= Beginning of Section =

-- ==== Sys2Proof/Machine/Step.lean ====
section
/-! DEFINITION. One step of the machine: the command at the front of the queue. -/

namespace Sys2Proof.Machine

/-- Takes the command at the front of the queue and runs it with the queue's rest; with none waiting the
block idles (log entry 2). -/
def step (s : State) : Host.Outcome State Fault Refusal :=
  match s.pending with
  | [] => .next s
  | c :: rest => exec c { s with pending := rest }

/-- `s` with the command that the word spells at the front of its queue; no word spells one. -/
def State.withFetchWord (s : State) (nbits w : Nat) : State :=
  match decodeTableWord nbits w with
  | some c => { s with pending := c :: s.pending }
  | none => s

end Sys2Proof.Machine
end

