/-! ### Requests -/

/-- A request that fails a check completes with the result and detail of the first check it fails, and nothing
else changes than its slot, but for the setup error of a refused SETUP_LOAD (R15, R17, R104, R106, R107, R119,
R125, R128, R168, R178, R196, R198). The remaining count 0 of a refusal, and the detail 0 of a TUNE refused BUSY, are
the model's where the rule of the request gives none (log entry 20, DESIGN CHOICE). -/
def Obligations.RefusedRequestsChangeNothing : Prop :=
  ∀ s i rest, s.atSlot i rest →
    let kind := slotKind s.page i
    let frame (f : Fin 4) (w : Nat) : Word := Page.readWord s.page (frameBase f + w)
    (kind.toNat = 0 ∨ 10 < kind.toNat →
      exec .unknownKind s = .next (s.completes i rest ⟨resUnknownKind, 0#16, 0#16⟩ (s.taken i))) ∧
    (kind = reqSetupLoad → s.port.run = .run →
      exec .setupLoad s = .next (s.completes i rest ⟨resWrongState, 0#16, 0#16⟩ (s.taken i))) ∧
    (∀ c k, (c, k) ∈ runRequests → kind = k → s.port.run = .setup →
      exec c s = .next (s.completes i rest ⟨resWrongState, 0#16, 0#16⟩ (s.taken i))) ∧
    (∀ region entry, kind = reqSetupLoad → s.port.run = .setup → s.loadFails region entry →
      ∃ u, exec .setupLoad s =
          .next (s.completes i rest ⟨resBadArgument, 0#16, wordOf (region * 256 + entry)⟩ u) ∧
        u = { s.taken i with
              header :=
                { s.header with setupError := .loadFailed, setupDetail := wordOf (region * 256 + entry) }
              page := u.page } ∧
        Page.readWords u.page 2 2 = [2#16, wordOf (region * 256 + entry)] ∧
        sameOutside (inWords 2 2) (s.taken i).page u.page) ∧
    (∀ (v : VoiceIx) (p q : PartIx), kind = reqLayout → s.port.run = .run → p ≠ q →
      (s.arg i p.val).getLsbD v.val = true → (s.arg i q.val).getLsbD v.val = true →
      (∀ w, w < v → ∀ a b : PartIx, a ≠ b →
        ¬ ((s.arg i a.val).getLsbD w.val = true ∧ (s.arg i b.val).getLsbD w.val = true)) →
      exec .layout s = .next (s.completes i rest ⟨resBadArgument, 0#16, wordOf v.val⟩ (s.taken i))) ∧
    (kind = reqVoiceService → s.port.run = .run → 2 ≤ (s.arg i 1).toNat →
      exec .voiceService s = .next (s.completes i rest ⟨resBadArgument, 0#16, 0#16⟩ (s.taken i))) ∧
    (kind = reqParamWrite →
      let count := (highByte (s.arg i 0)).toNat
      let none4 := s.arg i 0 &&& 0x000F#16 = 0#16
      (count = 0 ∨ 4 < count ∨ none4 →
        exec .paramWrite s = .next (s.completes i rest ⟨resBadArgument, 0#16, 0#16⟩ (s.taken i))) ∧
      ∀ j, 1 ≤ j → j ≤ count → count ≤ 4 → ¬ none4 → 127 < (s.arg i (2 * j - 1)).toNat →
        (∀ k, 1 ≤ k → k < j → (s.arg i (2 * k - 1)).toNat ≤ 127) →
        exec .paramWrite s = .next (s.completes i rest ⟨resBadArgument, 0#16, wordOf j⟩ (s.taken i))) ∧
    (kind = reqCapture →
      (3 < (s.arg i 0).toNat →
        exec .capture s = .next (s.completes i rest ⟨resBadArgument, 0#16, 0#16⟩ (s.taken i))) ∧
      ((s.arg i 0).toNat ≤ 3 → 3 < (s.arg i 1).toNat →
        exec .capture s = .next (s.completes i rest ⟨resBadArgument, 0#16, 1#16⟩ (s.taken i)))) ∧
    (kind = reqRecall → s.port.run = .run →
      (3 < (s.arg i 0).toNat →
        exec .recall s = .next (s.completes i rest ⟨resBadArgument, 0#16, 0#16⟩ (s.taken i))) ∧
      ∀ f : Fin 4, (s.arg i 0).toNat = f.val →
        (s.arg i 1 &&& 0x000F#16 = 0#16 →
          exec .recall s = .next (s.completes i rest ⟨resBadArgument, 0#16, 1#16⟩ (s.taken i))) ∧
        (s.arg i 1 &&& 0x000F#16 ≠ 0#16 →
          (60000 < (s.arg i 2).toNat →
            exec .recall s = .next (s.completes i rest ⟨resBadArgument, 0#16, 2#16⟩ (s.taken i))) ∧
          ((s.arg i 2).toNat ≤ 60000 →
            (frame f 0 ≠ 0x5A31#16 →
              exec .recall s = .next (s.completes i rest ⟨resBadFrame, 0#16, 1#16⟩ (s.taken i))) ∧
            (frame f 0 = 0x5A31#16 →
              (frame f 1).toNat ≠ ((List.range 128).map fun k => (frame f (4 + k)).toNat).sum % 65536 →
              exec .recall s = .next (s.completes i rest ⟨resBadFrame, 0#16, 2#16⟩ (s.taken i)))))) ∧
    (kind = reqRoute → s.port.run = .run →
      let first := (s.arg i 0).toNat
      let count := (s.arg i 1).toNat
      (255 < first ∨ count = 0 ∨ 256 < first + count →
        exec .route s = .next (s.completes i rest ⟨resBadArgument, 0#16, 0x100#16⟩ (s.taken i))) ∧
      ∀ d : Fin 256, 1 ≤ count → first + count ≤ 256 → first ≤ d.val → d.val < first + count →
        s.descFails d.val → (∀ b : Fin 256, first ≤ b.val → b < d → ¬ s.descFails b.val) →
        exec .route s = .next (s.completes i rest ⟨resBadArgument, 0#16, wordOf d.val⟩ (s.taken i))) ∧
    (kind = reqTune → s.port.run = .run →
      (s.tune.req.isSome →
        exec .tune s = .next (s.completes i rest ⟨resBusy, 0#16, 0#16⟩ (s.taken i))) ∧
      (s.tune.req = none →
        (∀ k, k < 10 → s.tuneArgInRange i k = false → (∀ m, m < k → s.tuneArgInRange i m = true) →
          exec .tune s = .next (s.completes i rest ⟨resBadArgument, 0#16, wordOf k⟩ (s.taken i))) ∧
        ((∀ k, k < 10 → s.tuneArgInRange i k = true) → s.maskArg i ≠ BitVec.allOnes 48 →
          (∀ t : TargetIx, (s.maskArg i).getLsbD t.val = true → mapped s t = false →
            (∀ b : TargetIx, b < t → (s.maskArg i).getLsbD b.val = true → mapped s b = true) →
            exec .tune s =
              .next (s.completes i rest ⟨resBadArgument, 0#16, wordOf (0x100 + t.val)⟩ (s.taken i)))))) ∧
    (kind = reqTuneAbort → s.port.run = .run → s.tune.req = none →
      exec .tuneAbort s = .next (s.completes i rest ⟨resOk, 0#16, 0#16⟩ (s.taken i))) ∧
    (kind = reqTableImport →
      let named := s.namedBy i
      (∀ t ∈ named, s.inTune t → (∀ b ∈ named, b < t → ¬ s.inTune b) →
        exec .tableImport s = .next (s.completes i rest ⟨resBusy, 0#16, wordOf t.val⟩ (s.taken i))) ∧
      ((∀ t ∈ named, ¬ s.inTune t) → ∀ t ∈ named, (∀ b ∈ named, b < t → s.importable b) →
        (¬ s.pointsRise t →
          exec .tableImport s = .next (s.completes i rest ⟨resNotMonotonic, 0#16, wordOf t.val⟩ (s.taken i))) ∧
        (s.pointsRise t → ¬ s.importable t →
          exec .tableImport s = .next (s.completes i rest ⟨resBadArgument, 0#16, wordOf t.val⟩ (s.taken i)))))

/-- A SETUP_LOAD that passes every check installs all its tables, entry by entry as the words of the setup areas
describe them, and sets LOADED, with no voice cut and no live value changed; the CV map and the pot pass period
wait for the end of a running pass (R10, R64, R65, R149, R153, R159, R166, R167, R174, R191, R198, R199). A pot that
becomes UNUSED is emptied, after a conversion of it that is in progress (R153). The model's choices: fields that a
kind does not use are held as 0 (log entry 10), every successful load zeroes the stable-scan counts (log entry
21), and the current trial code is brought within the new bounds (log entry 5; in SETUP no target is current). -/
def Obligations.SetupLoadInstallsTables : Prop :=
  ∀ s i rest, s.atSlot i rest → slotKind s.page i = reqSetupLoad → s.port.run = .setup → s.VoicesFit →
    s.loadPasses →
    let word (k : Nat) : Word := Page.readWord s.page (0x12F0 + k)
    let unused (t : State) (k : PotIx) : Prop := (t.potDesc k).kind = .unused
    ∃ u, ∃ map : List CvSlot, exec .setupLoad s = .next (s.completes i rest ⟨resOk, 0#16, 0#16⟩ u) ∧
      (map.length = s.mapCount ∧ ∀ (k : Nat) (h : k < map.length), s.mapEntryIs k map[k]) ∧
      u.port = { s.port with loaded := true } ∧
      u.header = { s.header with
                   setupError := .none, setupDetail := 0#16, lastPass := u.header.lastPass } ∧
      Page.readWords u.page 2 2 = [0#16, 0#16] ∧
      (∀ p : PartIx, u.part p =
        { s.part p with group := word p.val, changeCount := (u.part p).changeCount }) ∧
      (∀ v p, (u.voice v).part = some p ↔ (word p.val).getLsbD v.val = true) ∧
      (∀ v, u.voice v =
        { s.voice v with
          part := (u.voice v).part, writtenA := (u.voice v).writtenA, writtenB := (u.voice v).writtenB
          writtenF := (u.voice v).writtenF, pitchWritten := (u.voice v).pitchWritten
          gateOut := (u.voice v).gateOut, changeCount := (u.voice v).changeCount }) ∧
      u.sweeper = { (s.taken i).sweeper with nextInterval := some (word 5) } ∧
      u.tune = { s.tune with idleThreshold := word 9 } ∧
      u.panel.debounce = (word 8).toNat ∧
      (∀ k, s.potDescIs k (u.potDesc k)) ∧ (∀ k : SwitchIx, s.switchDescIs k u.router.switches[k]) ∧
      (∀ k : LedIx, s.ledDescIs k u.router.leds[k]) ∧
      (∀ k, (u.pot k).pickup =
        if (u.potDesc k).kind = .param ∨ (u.potDesc k).kind = .bend then .attached else .unrouted) ∧
      (∀ k,
        let busy : Prop := ∃ c, s.panel.conversion = some c ∧ c.pot = k
        (¬ unused s k → unused u k → ¬ busy →
          u.pot k = { s.pot k with history := [], valid := false, pickup := (u.pot k).pickup }) ∧
        (unused s k ∨ ¬ unused u k ∨ busy → u.pot k = { s.pot k with pickup := (u.pot k).pickup })) ∧
      (∀ k, u.switch k =
        { s.switch k with
          stable := 0
          debounced :=
            if ((s.router.switches[k]).kind = .unused ↔ (u.router.switches[k]).kind = .unused) then (s.switch k).debounced
            else false }) ∧
      (s.refresh.turn = none →
        u.refresh.map = map ∧ u.refresh.period = word 6 ∧ u.refresh.overrun = false ∧
        u.refresh.next = none ∧ u.refresh.holds = s.refresh.holds ∧
        (map = [] → u.refresh.turn = none ∧ u.refresh.timer = .stopped ∧ u.header.lastPass = 0#16) ∧
        (map ≠ [] → (∃ t, u.refresh.turn = some t ∧ t.index = 0 ∧ map[0]? = some t.slot) ∧
          u.refresh.timer = .running ∧ u.header.lastPass = s.header.lastPass)) ∧
      (s.refresh.turn ≠ none → u.refresh = { s.refresh with next := some { map := map, period := word 6 } } ∧
        u.header.lastPass = s.header.lastPass) ∧
      (s.panel.conversion = none → u.panel.potPeriod.map (·.val) = some (word 7).toNat ∧
        u.panel.nextPeriod = none ∧ u.panel.potTimer = .running ∧
        (∀ c, u.panel.conversion = some c → ¬ unused u c.pot ∧ c.emptyAfter = false ∧ ∀ k, k < c.pot → unused u k) ∧
        (u.panel.conversion = none → ∀ k, unused u k)) ∧
      (∀ c, s.panel.conversion = some c → u.panel.potPeriod = s.panel.potPeriod ∧
        u.panel.nextPeriod.map (·.val) = some (word 7).toNat ∧
        (¬ unused s c.pot → unused u c.pot → u.panel.conversion = some { c with emptyAfter := true }) ∧
        (unused s c.pot ∨ ¬ unused u c.pot → u.panel.conversion = some c)) ∧
      u.patch = s.patch ∧ u.time = s.time ∧ u.sequence = s.sequence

= End of Section =

# EXERCISE DETAILS
Look above for the line with "the queue. -/" and the line with "### Requests -/"; transcribe both and all lines in between, exactly, and nothing else.

# SOLUTION TO THE PROBLEM
/-! DEFINITION. One step of the machine: the command at the front of the queue. -/

namespace Sys2Proof.Machine

/-- Takes the command at the front of the queue and runs it with the queue's rest; with none waiting the
block idles (log entry 2). -/
def step (s : State) : Host.Outcome State Fault Refusal :=
  match s.pending with
  | [] => .next s
  | c :: rest => exec c { s with pending := rest }

/-- `s` with the command that the word spells at the front of its queue; no word spells one. -/
def State.withFetchWord (s : State) (nbits w : Nat) : State :=
  match decodeTableWord nbits w with
  | some c => { s with pending := c :: s.pending }
  | none => s

end Sys2Proof.Machine
end

/-! ### Requests -/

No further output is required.